Overall it just doesn't seem to properly treat an incredibly dark period of history, that I think in your view (if I interpret you correctly) and others, was just an incredible human tragedy.

by wchurchill on Mon Nov 7th, 2005 at 11:22:05 AM EST
Not my interpretation.  My interpretation of this post, which admittedly lends itself to a lot of it, is that: 1)history is never over and it does not take place in a vacuum, that we are still feeling the repercussions of the October Revolution, etc.; and 2)we can learn a lot from the past only if we cease looking at it through a black/white narrative and recognize the mistakes, and in this case, downright evils, as well as the accomplishments in both the West and the Soviet Union.  Good v. Evil is a great frame for politicians, but all of reality won't fit nicely into it.  And if we are to learn from the past, we need to look at all of it.

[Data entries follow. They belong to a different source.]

/-! ### The executing context or core is replaced -/

@[simp] theorem State.setMe_ticks (s : State) (x : Ctx) : (s.setMe x).ticks = s.ticks := rfl
@[simp] theorem State.setMe_agenda (s : State) (x : Ctx) : (s.setMe x).agenda = s.agenda := rfl
@[simp] theorem State.setMe_turn (s : State) (x : Ctx) : (s.setMe x).turn = s.turn := rfl
@[simp] theorem State.setMe_cur (s : State) (x : Ctx) : (s.setMe x).cur = s.cur := rfl
@[simp] theorem State.setMe_issue (s : State) (x : Ctx) : (s.setMe x).issue = s.issue := rfl
@[simp] theorem State.setMe_pair (s : State) (x : Ctx) : (s.setMe x).pair = s.pair := rfl
@[simp] theorem State.setMe_free (s : State) (x : Ctx) : (s.setMe x).free = s.free := rfl
@[simp] theorem State.setMe_conf (s : State) (x : Ctx) : (s.setMe x).conf = s.conf := rfl
@[simp] theorem State.setMe_mem (s : State) (x : Ctx) : (s.setMe x).mem = s.mem := rfl
@[simp] theorem State.setMe_empties (s : State) (x : Ctx) : (s.setMe x).empties = s.empties := rfl
@[simp] theorem State.setMe_poison (s : State) (x : Ctx) : (s.setMe x).poison = s.poison := rfl
@[simp] theorem State.setMe_parkedLines (s : State) (x : Ctx) : (s.setMe x).parkedLines = s.parkedLines := rfl
@[simp] theorem State.setMe_lines (s : State) (x : Ctx) : (s.setMe x).lines = s.lines := rfl
@[simp] theorem State.setMe_owners (s : State) (x : Ctx) : (s.setMe x).owners = s.owners := rfl
@[simp] theorem State.setMe_xlates (s : State) (x : Ctx) : (s.setMe x).xlates = s.xlates := rfl
@[simp] theorem State.setMe_watches (s : State) (x : Ctx) : (s.setMe x).watches = s.watches := rfl
@[simp] theorem State.setMe_hgt (s : State) (x : Ctx) : (s.setMe x).hgt = s.hgt := rfl
@[simp] theorem State.setMe_rootTable (s : State) (x : Ctx) : (s.setMe x).rootTable = s.rootTable := rfl
@[simp] theorem State.setMe_frames (s : State) (x : Ctx) : (s.setMe x).frames = s.frames := rfl
@[simp] theorem State.setMe_imports (s : State) (x : Ctx) : (s.setMe x).imports = s.imports := rfl
@[simp] theorem State.setMe_hostPages (s : State) (x : Ctx) : (s.setMe x).hostPages = s.hostPages := rfl
@[simp] theorem State.setMe_priOn (s : State) (x : Ctx) : (s.setMe x).priOn = s.priOn := rfl
@[simp] theorem State.setMe_pri (s : State) (x : Ctx) : (s.setMe x).pri = s.pri := rfl
@[simp] theorem State.setMe_priFailed (s : State) (x : Ctx) : (s.setMe x).priFailed = s.priFailed := rfl
@[simp] theorem State.setMe_pageIns (s : State) (x : Ctx) : (s.setMe x).pageIns = s.pageIns := rfl
@[simp] theorem State.setMe_cacheCnt (s : State) (x : Ctx) : (s.setMe x).cacheCnt = s.cacheCnt := rfl
@[simp] theorem State.setMe_nextId (s : State) (x : Ctx) : (s.setMe x).nextId = s.nextId := rfl
@[simp] theorem State.setMe_msgs (s : State) (x : Ctx) : (s.setMe x).msgs = s.msgs := rfl
@[simp] theorem State.setMe_homeReqs (s : State) (x : Ctx) : (s.setMe x).homeReqs = s.homeReqs := rfl
@[simp] theorem State.setMe_replies (s : State) (x : Ctx) : (s.setMe x).replies = s.replies := rfl
@[simp] theorem State.setMe_teams (s : State) (x : Ctx) : (s.setMe x).teams = s.teams := rfl
@[simp] theorem State.setMe_grids (s : State) (x : Ctx) : (s.setMe x).grids = s.grids := rfl
@[simp] theorem State.setMe_dispensers (s : State) (x : Ctx) : (s.setMe x).dispensers = s.dispensers := rfl
@[simp] theorem State.setMe_chains (s : State) (x : Ctx) : (s.setMe x).chains = s.chains := rfl
@[simp] theorem State.setMe_offers (s : State) (x : Ctx) : (s.setMe x).offers = s.offers := rfl
@[simp] theorem State.setMe_dies (s : State) (x : Ctx) : (s.setMe x).dies = s.dies := rfl
@[simp] theorem State.setMe_qdbase (s : State) (x : Ctx) : (s.setMe x).qdbase = s.qdbase := rfl
@[simp] theorem State.setMe_parkbase (s : State) (x : Ctx) : (s.setMe x).parkbase = s.parkbase := rfl
@[simp] theorem State.setMe_parkrsz (s : State) (x : Ctx) : (s.setMe x).parkrsz = s.parkrsz := rfl
@[simp] theorem State.setMe_cp (s : State) (x : Ctx) : (s.setMe x).cp = s.cp := rfl
@[simp] theorem State.setMe_msix (s : State) (x : Ctx) : (s.setMe x).msix = s.msix := rfl
@[simp] theorem State.setMe_bpa (s : State) (x : Ctx) : (s.setMe x).bpa = s.bpa := rfl
@[simp] theorem State.setMe_bpc (s : State) (x : Ctx) : (s.setMe x).bpc = s.bpc := rfl
@[simp] theorem State.setMe_trbase (s : State) (x : Ctx) : (s.setMe x).trbase = s.trbase := rfl
@[simp] theorem State.setMe_epoch (s : State) (x : Ctx) : (s.setMe x).epoch = s.epoch := rfl
@[simp] theorem State.setMe_power (s : State) (x : Ctx) : (s.setMe x).power = s.power := rfl
@[simp] theorem State.setMe_zones (s : State) (x : Ctx) : (s.setMe x).zones = s.zones := rfl
@[simp] theorem State.setMe_window (s : State) (x : Ctx) : (s.setMe x).window = s.window := rfl
@[simp] theorem State.setMe_pup (s : State) (x : Ctx) : (s.setMe x).pup = s.pup := rfl
@[simp] theorem State.setMe_fabn (s : State) (x : Ctx) : (s.setMe x).fabn = s.fabn := rfl
@[simp] theorem State.setMe_remoteGens (s : State) (x : Ctx) : (s.setMe x).remoteGens = s.remoteGens := rfl
@[simp] theorem State.setMe_outbox (s : State) (x : Ctx) : (s.setMe x).outbox = s.outbox := rfl
@[simp] theorem State.setMe_root (s : State) (x : Ctx) : (s.setMe x).root = s.root := rfl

I will let the author respond point my point to your comment, but I hardly found this post to be an apologia for the atrocities committed in the Soviet Union.  Not at all.  Just a challenge to the narrow views that 1)The Communists were the only bad guys, (or) 2)Lenin was a great lefty and it was Stalin who really fucked things up, 3)If there had been no Revolution there would have been no atrocities and everything would have been fine, 4) Absolutely nothing good came about as a result of the Revolution, 5)and that absolutely nothing bad has resulted from the end of that regime.

It does seem to me, an American, that Europe is now sincerely searching for an "alternative" in which the socialization of services and a reasonably fair distribution of wealth and opportunity is balanced with a free market economy and the protection of civil rights.  

The US is still firmly trapped in the false dichotomy of Cold War propaganda.  So I found this post especially refreshing.

Those who can make you believe absurdities can make you commit atrocities. -Voltaire

by p------- on Mon Nov 7th, 2005 at 12:25:24 PM EST
[ Parent ]
I hardly found this post to be an apologia for the atrocities committed in the Soviet Union
 I didn't find it to be a defense either, but this one line
Lenin wasn't the purity whose legacy got corrupted by Stalin - the first gulags (in which the inmates' deaths were planned in)
seems to represent all of the death, torture, etc, and didn't seem an appropriate balance to me, just my opinion.  I don't see it black and white either, good vs. evil.    Western Europe was clearly far from perfect, as I think I said--but it's pretty clear to me who ended up better by the close of the last century.
by wchurchill on Mon Nov 7th, 2005 at 01:28:27 PM EST
[ Parent ]
I'm not a politician or BBC commenter to 'balance' everything on a pharmacy scale. I thought ET readers are educated enough to know the broad history of the 20th century well enough, so that I don't need to deviate from my message to a general history lesson. (And I certainly didn't just mention the gulags anyway.)

You must excuse me, I will answer your post in more detail when I have more time (I don't have much this week, preparing for a French exam - I even wrote this post in advance, and right now I comment at the expense of sleeping time...), but I will say that poemless got those five points dead right.

*Lunatic*, n.
One whose delusions are out of fashion.

by DoDo on Mon Nov 7th, 2005 at 07:08:53 PM EST
[ Parent ]
the above rant was intended to be a more provocative version...
I found your diary interesting and provocative, and in fact commented in three posts--this one, one supporting Migeru's point, and one on the last 3 subtitles.  so you caught my interest.